Python Regular Expression Learning

Source: Internet
Author: User

1. Basic usage of Python Regular Expression

1.1 Basic Rules

1.2 duplicates

1.2.1 minimum matching and exact matching

1.3 forward and backward Definitions

1.4 BASIC Group Knowledge

2. Basic functions of the RE Module

2.1 use compile Acceleration

2.2 match and search

2.3 finditer

2.4 modify and replace strings

3. More in-depth understanding of RE groups and objects

3.1 compiled pattern object

3.2 groups and match objects

3.2.1 group name and serial number

3.2.2 Method for matching objects

4. More information

Python is a beginner and has a deep impression on Python's text processing capabilities. In addition to some of the methods inherent in the STR object, it is a powerful module of regular expressions. However, for beginners, it is still a little difficult to use this function. It took me a long time to figure out the portal. Because I don't have a good memory, it's easy to forget, so it's better to write it down. At the same time, it can also deepen the printing and sort out ideas.

I am a beginner, so I will certainly have some mistakes. I hope you can give me some advice and point out my mistakes.

1. Basic usage of Python Regular Expression

The module of the python regular expression is 'Re'. Its basic syntax is to specify a character sequence. For example, you need to find the string 'abc' in a string S = '123abc456 ', write as follows:

>>> Import re

>>> S = '123abc456eabc789'

>>> Re. findall (r 'abc', S)

The result is:

['Abc', 'abc']

The "findall (rule, target [, Flag])" function used here is a more intuitive function, that is, to find the matching strings in the target string. The first parameter is the rule, the second parameter is the target string, and a rule option can be followed later (the option function will be described in detail in the compile function ). The returned result is a list containing a string that complies with the rules. If no matching string is found, an empty list is returned.

Why use the R' .. 'string (raw string )? The regular expression rules are also defined by a string, while the regular expression uses a large number of escape characters '\'. If raw strings are not used, when you need to write a '\', you must write it as '\'. When you want to match a '\' from the target string, you have to write four '\' '\\\\'! This is of course troublesome and not intuitive, so r'' is generally used to define rule strings. Of course, in some cases, it may be better to use raw strings.

The above is the simplest example. Of course, such a simple usage is practically meaningless. To implement complex rule search, re defines several syntax rules. They are divided into the following categories:

Function character: '.' * '+' | ''? ''^'' $ ''\ 'And so on. They have special functional meanings. Especially the '\' character. It is an escape guide character.
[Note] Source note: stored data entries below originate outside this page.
/-- The row that `encode` gives an instruction decodes to it. -/
theorem decodeTableWord_encode (i : Instr) : Laws.TableRoundTrip.Statement i :=
  match i with
  | .ping => Laws.TableRoundTrip.ping
  | .read => Laws.TableRoundTrip.read
  | .write => Laws.TableRoundTrip.write
  | .bwrite => Laws.TableRoundTrip.bwrite
  | .btrigger => Laws.TableRoundTrip.btrigger
  | .syncread => Laws.TableRoundTrip.syncread
  | .syncwrite => Laws.TableRoundTrip.syncwrite
  | .nop => Laws.TableRoundTrip.nop
  | .cksum => Laws.TableRoundTrip.cksum
  | .encode => Laws.TableRoundTrip.encode
  | .decode => Laws.TableRoundTrip.decode
  | .send => Laws.TableRoundTrip.send
  | .flushRx => Laws.TableRoundTrip.flushRx
  | .recv => Laws.TableRoundTrip.recv
  | .xact => Laws.TableRoundTrip.xact
  | .srBegin => Laws.TableRoundTrip.srBegin
  | .srXfer => Laws.TableRoundTrip.srXfer
  | .srExtract => Laws.TableRoundTrip.srExtract
  | .srNextByte => Laws.TableRoundTrip.srNextByte
  | .srNextWord => Laws.TableRoundTrip.srNextWord
  | .srEnd => Laws.TableRoundTrip.srEnd
  | .h2b => Laws.TableRoundTrip.h2b
  | .b2h => Laws.TableRoundTrip.b2h
  | .smDec => Laws.TableRoundTrip.smDec
  | .smEnc => Laws.TableRoundTrip.smEnc

/-- Settles O3: the lists are checked word by word, and every row decodes from its own encoding. -/
theorem specWordsDecode : Obligations.SpecWordsDecode := by
  unfold Obligations.SpecWordsDecode
  have accepted : ∀ p ∈ specHostWords, decodeWord 64 p.1 = .ok p.2 := by
    simp only [specHostWords, List.forall_mem_append]
    exact ⟨⟨by decide, by decide⟩, by decide⟩
  have refused : ∀ w ∈ specRefusedWords, RefusedWord 64 w := by
    simp [specRefusedWords, RefusedWord, kindOf, spaceOf, reservedOf, indexOf, valueOf, spaceSize, registerWidth]
  exact ⟨accepted, fun w hw t ht => not_refusedWord_of_decodeWord ht (refused w hw), by decide, by decide,
    decodeTableWord_encode⟩

/-- Settles O4: the step runs the code, and a code outside the table raises ILLEGAL_CMD and no more. -/
theorem illegalCommandCodes : Obligations.IllegalCommandCodes := by
  unfold Obligations.IllegalCommandCodes
  refine ⟨Instr.ofCommand?_eq_none_iff, fun s c rest hc hin => ?_⟩
  rw [step_command hin, runCommand_illegal ((Instr.ofCommand?_eq_none_iff c).2 hc)]

/-- Settles O6: the step runs the code, and each code of R95 is that of its command. -/
theorem commandCodeRunsItsCommand : Obligations.CommandCodeRunsItsCommand := by
  unfold Obligations.CommandCodeRunsItsCommand
  intro s rest c i hmem hin
  have hcode : Instr.ofCommand? c = some i :=
    (show ∀ p ∈ _, Instr.ofCommand? p.1 = some p.2 by decide) (c, i) hmem
  rw [step_command hin, runCommand_of_ofCommand? hcode]

/-- The step after a row is stored runs the command of the row's word (log 13). -/
theorem step_withFetchWord {s : State} {nbits w : Nat} {c : Byte} (h : tableRowWord nbits w = commandWord c) :
    step (s.withFetchWord nbits w) = runCommand c { s with aInstr := tableRowInstr nbits w s, cmd := c } := by
  rw [step_command (c := c) (rest := s.inputs)]
  · rfl
  · simp only [State.withFetchWord, h, commandWord_eq]

theorem wireCode_injective : Function.Injective WireOp.code := fun a b h => by
  simpa only [ofCode?_code, Option.some.injEq] using congrArg WireOp.ofCode? h

/-- XACT with a wire code in `A_INSTR` is that wire instruction (R86, R163). -/
theorem exec_xact_eq_exec_instr {op : WireOp} {s : State} (ho : op ≠ .syncread) (hs : s.aInstr = op.code) :
    exec .xact s = exec op.instr s :=
  (exec_transact (.inr ⟨rfl, hs⟩) ho).trans (exec_transact (.inl rfl) ho).symm

/-- A wire row but SyncRead's is stored as `cmd XACT`, with its code in `A_INSTR`. -/
theorem tableRow_of_ne_syncread {op : WireOp} (ho : op ≠ .syncread) (s : State) :
    tableRowWord 8 op.code.toNat = commandWord 0x07 ∧ tableRowInstr 8 op.code.toNat s = op.code := by
  have hne : op.code.toNat ≠ WireOp.syncread.code.toNat := fun h =>
    ho (wireCode_injective (BitVec.eq_of_toNat_eq h))
  simp [tableRowWord, tableRowInstr, hne]

/-- Settles O7: both are the transaction of the wire operation, and a stored row is `cmd XACT` with its code selected,
`cmd SR_XFER` for SyncRead, or its own word. -/
theorem wireInstructionIsItsTransaction : Obligations.WireInstructionIsItsTransaction := by
  unfold Obligations.WireInstructionIsItsTransaction
  refine ⟨fun s i hmem => ?_, fun s => rfl, fun s i => ?_⟩
  · obtain ⟨op, ho, hs, rfl⟩ : ∃ op : WireOp, op ≠ .syncread ∧ s.aInstr = op.code ∧ i = op.instr := by
      simp only [List.mem_cons, Prod.mk.injEq, List.not_mem_nil, or_false] at hmem
      rcases hmem with h | h | h | h | h | h
      exacts [⟨.ping, by decide, h⟩, ⟨.read, by decide, h⟩, ⟨.write, by decide, h⟩, ⟨.bwrite, by decide, h⟩,
        ⟨.btrigger, by decide, h⟩, ⟨.syncwrite, by decide, h⟩]
    exact exec_xact_eq_exec_instr ho hs
  · rcases i.exists_wireOp_or_commandCode with ⟨op, rfl⟩ | ⟨c, hc⟩
    · rw [encode_instr]
      by_cases ho : op = .syncread
      · subst ho
        exact ⟨s.aInstr, 0x11, step_withFetchWord (c := 0x11) rfl⟩
      · obtain ⟨hword, hinstr⟩ := tableRow_of_ne_syncread ho s
        refine ⟨op.code, 0x07, ?_⟩
        rw [step_withFetchWord hword, hinstr]
        exact exec_xact_eq_exec_instr ho rfl
    · rw [encode_of_commandCode? hc]
      refine ⟨s.aInstr, c, ?_⟩
      rw [step_withFetchWord (c := c), runCommand_of_ofCommand? (Instr.ofCommand?_commandCode? hc)]
      · rfl
      · simp [tableRowWord]

end Sys2Proof.Machine
end

section
/-! The SyncRead exchange in a session. -/

namespace Sys2Proof.Machine

/-- The exchange when every check of R192 passes: the frame is transmitted, and up to `SR_SIZE` bytes are kept. -/
theorem syncReadTransfer_ok {s : State} (ha : s.sra = true) (h0 : s.aCnt ≠ 0) (h247 : s.aCnt.toNat ≤ 247) :
    ∃ ids arrived k, s.hbuf.Reads 0 s.aCnt.toNat ids ∧ (∀ a rest, s.draws = a :: rest → arrived = a) ∧
      s.syncReadTransfer = { s with
        txbuf := s.txbuf.write 0 (wireFrame 0xFE 0x82 (s.aReg :: s.srL :: ids)),
        txlen := BitVec.ofNat 8 (s.aCnt.toNat + 8),
        txout := s.txout ++ wireFrame 0xFE 0x82 (s.aReg :: s.srL :: ids),
        srbuf := s.srbuf.write 0 (arrived.take s.srSize.toNat),
        srRawlen := BitVec.ofNat 16 (arrived.take s.srSize.toNat).length,
        result := BitVec.ofNat 32 (arrived.take s.srSize.toNat).length,
        rxq := arrived.drop s.srSize.toNat, draws := s.draws.tail, err := 0x00, esub := 0x00, drawCount := k } := by
  have hactive : ¬ s.sra = false := by simp [ha]
  have hcount : ¬ s.aCnt.toNat = 0 := fun h => h0 (BitVec.eq_of_toNat_eq h)
  have hl : (s.hostBytes s.aCnt.toNat).length = s.aCnt.toNat := Memory.length_read _ _ _ _
  refine ⟨s.hostBytes s.aCnt.toNat, State.arrivals (s.spend s.aCnt.toNat), s.drawCount + s.aCnt.toNat + 1,
    Memory.reads_read _ _ _ _, fun a rest hd => by simp only [State.arrivals, State.spend_fields, hd], ?_⟩
  simp only [State.syncReadTransfer, if_neg hactive, if_neg hcount, if_neg (Nat.not_lt.2 h247), State.transmit,
    State.placeFrame, buildFrame_eq_wireFrame, length_wireFrame, List.length_cons, hl, State.spend, State.rxFlush,
    State.txEmit, State.rxRest, State.rxTaken, State.setResult, State.succeed, State.arrivals, List.nil_append]
  rfl

/-- Settles O30: the wire instruction SyncRead is the exchange of SR_XFER, which then passes every check of R192. -/
theorem syncReadCompletesInASession : Obligations.SyncReadCompletesInASession := by
  unfold Obligations.SyncReadCompletesInASession
  intro s ha h0 h247
  obtain ⟨ids, arrived, k, hids, harrived, e⟩ := syncReadTransfer_ok ha h0 h247
  exact ⟨ids, arrived, k, hids, harrived, congrArg _ e⟩

end Sys2Proof.Machine
end

section
/-! The host programs: what each pseudo-instruction expands to. -/

namespace Sys2Proof

theorem assemble_cons (l : AsmLine) (p : List AsmLine) : assemble (l :: p) = l.words ++ assemble p := rfl

theorem assemble_singleton (l : AsmLine) : assemble [l] = l.words := List.append_nil _

theorem assemble_append (p q : List AsmLine) : assemble (p ++ q) = assemble p ++ assemble q := List.flatMap_append

theorem assemble_wb_from (j : Nat) (bs : List Word) :
    assemble (bs.mapIdx (fun k b => .wb (BitVec.ofNat 16 (j + k)) b)) = asmBytes j bs := by
  induction bs generalizing j with
  | nil => rfl
  | cons b bs ih =>
    have ih' := ih (j + 1)
    simp only [Nat.add_assoc, Nat.add_comm 1] at ih'
    rw [List.mapIdx_cons, assemble_cons, ih']
    rfl

/-- The writes of a list to `HBUF` are its `wb` lines, in order (R106). -/
theorem assemble_wb (bs : List Word) :
    assemble (bs.mapIdx (fun j b => .wb (BitVec.ofNat 16 j) b)) = asmBytes 0 bs := by
  simpa only [Nat.zero_add] using assemble_wb_from 0 bs

/-- Settles O10: the words of a line are those of its expansion, once the writes of a list are read as `wb` lines. -/
theorem pseudoInstructionsExpand : Obligations.PseudoInstructionsExpand := by
  unfold Obligations.PseudoInstructionsExpand
  refine ⟨fun _ _ => rfl, fun _ => rfl, fun _ _ => rfl, fun _ _ => rfl, ?cmd, fun _ => rfl, fun _ _ _ => rfl, ?write,
    ?bwrite, fun _ => rfl, ?syncwrite, fun _ _ => rfl, ?srxfer, fun _ => rfl, fun _ => rfl⟩
  case cmd =>
    intro i c hc
    simp only [AsmLine.words, asmCmd, hc]
  case write | bwrite | syncwrite | srxfer =>
    intros
    rw [assemble_append, assemble_wb, assemble_singleton]
    exact List.append_assoc _ _ _

end Sys2Proof
end

section
/-! DECODE. A response is accepted when the bytes from its address on sum to 255 modulo 256, so a single change is
always seen, and changes that cancel in the sum never are. The statements of 40_frame_codec.md about DECODE. -/

namespace Sys2Proof.Machine

variable {s : State} {r : List Byte}

/-! ### DECODE of known bytes -/

/-- DECODE of bytes that fail a check (R132). -/
theorem decode_rejects (hr : s.rxbuf.Holds r) (hl : s.rxlen.toNat = r.length) {c : Cause}
    (hc : checkResponse r s.aAddr s.aLen.toNat s.aInstr = .error c) :
    ∃ t, exec .decode s = .next t ∧ t.err = c.code ∧ t.esub = c.sub ∧ t.sv = false ∧ t.result = 0 := by
  refine ⟨_, rfl, ?_⟩
  simp only [State.decodeReceived, hl, hr.read_eq, hc]
  exact ⟨rfl, rfl, rfl, rfl⟩

/-- DECODE of bytes that pass every check (R132). -/
theorem decode_accepts (hr : s.rxbuf.Holds r) (hl : s.rxlen.toNat = r.length) {resp : Response}
    (hc : checkResponse r s.aAddr s.aLen.toNat s.aInstr = .ok resp) :
    ∃ t, exec .decode s = .next t ∧ t.err = 0x00 ∧ t.status = resp.status ∧ t.sv = true ∧ t.rspAddr = resp.address ∧
      t.result = BitVec.ofNat 32 s.aLen.toNat ∧ t.hbuf = s.hbuf.write 0 resp.data := by
  refine ⟨_, rfl, ?_⟩
  simp only [State.decodeReceived, hl, hr.read_eq, hc]
  exact ⟨rfl, rfl, rfl, rfl, rfl, rfl⟩

/-! ### The checks in terms of the sum -/

/-- A byte is the checksum of a list exactly when it brings the sum to 255 modulo 256. -/
theorem eq_checksum_iff (v : Byte) (body : List Byte) :
    v = checksum body ↔ ((body ++ [v]).map BitVec.toNat).sum % 256 = 255 := by
  simp only [checksum_eq_wireChecksum, wireChecksum, ← BitVec.toNat_inj, BitVec.toNat_ofNat, List.map_append,
    List.sum_append, List.map_cons, List.map_nil, List.sum_singleton]
  omega

/-- The response check of bytes with the right header and the right count: the checksum is a check of the sum. -/
theorem checkResponse_of_sum {n : Nat} (hn : n ≤ 249) (x l : Byte) {t : List Byte} (ht : t.length = n + 2)
    (a i : Byte) :
    checkResponse (0xFF :: 0xFF :: x :: l :: t) a n i =
      if ¬ (i = 0x01 ∧ a = 0xFE) ∧ x ≠ a then .error (.framing .address)
      else if l.toNat ≠ n + 2 then .error (.framing .length)
      else if ((x :: l :: t).map BitVec.toNat).sum % 256 ≠ 255 then .error (.framing .checksum)
      else .ok { address := x, status := t.getD 0 0, data := (t.drop 1).take n } := by
  have hsplit : t.take (n + 1) ++ [t.getD (n + 1) 0] = t := by
    rw [List.getD_eq_getElem t 0 (by omega), List.take_concat_get', List.take_of_length_le (by omega)]
  have hsum := eq_checksum_iff (t.getD (n + 1) 0) (x :: l :: t.take (n + 1))
  rw [List.cons_append, List.cons_append, hsplit] at hsum
  rw [checkResponse_of_header hn x l ht]
  simp only [Ne, hsum]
The character following it generally has a special meaning.

Rule delimiters: '['']'' ('')'' {''}' and so on, that is, several parentheses.

Predefined Escape Character Set: "\ D" "\ W" "\ s" and so on. They start with the character '\' and are followed by a specific character, used to indicate the meaning of a predefined definition.

Other special feature characters :'#''! '':''-', And so on. They only indicate special meanings under specific circumstances, such (? #...) It indicates a comment, and the content in it will be ignored.

The following describes the meaning of these rules one by one. However, the order is not in the order above, but in my opinion, it is arranged from a simple to a complex order. At the same time, in order to be intuitive, give as many examples as possible during the description process to facilitate understanding.

1.1 Basic Rules

'['']' Character set delimiter

First, describe how to set character sets. A character enclosed by square brackets indicates a character set that can match any character contained in it. For example, [ABC123] indicates that the character 'a' 'B' C' '1' '2' '3' meets its requirements. Can be matched.

In '['']', you can also use '-' to reduce the number of characters in a character set, for example, you can use [A-Za-Z] to specify the uppercase and lowercase letters, because English letters are arranged in ascending order. You cannot reverse the order of the size, for example, writing it as [Z-.

If a '^' sign is written at the beginning of '['']', it indicates that the characters in the brackets do not match. For example, [^ A-Za-Z] indicates that all English letters are not matched. However, if '^' is not at the beginning, it no longer indicates taking rather than itself, for example, [A-Z ^ A-Z] indicates matching all English letters and characters '^ '.

'|' Or a rule

Concatenate the two rules and connect them with '|', indicating that matching can be performed if one of them is satisfied. For example

[A-Za-Z] | [0-9] indicates a match that matches a number or letter, which is equivalent to a [a-zA-Z0-9]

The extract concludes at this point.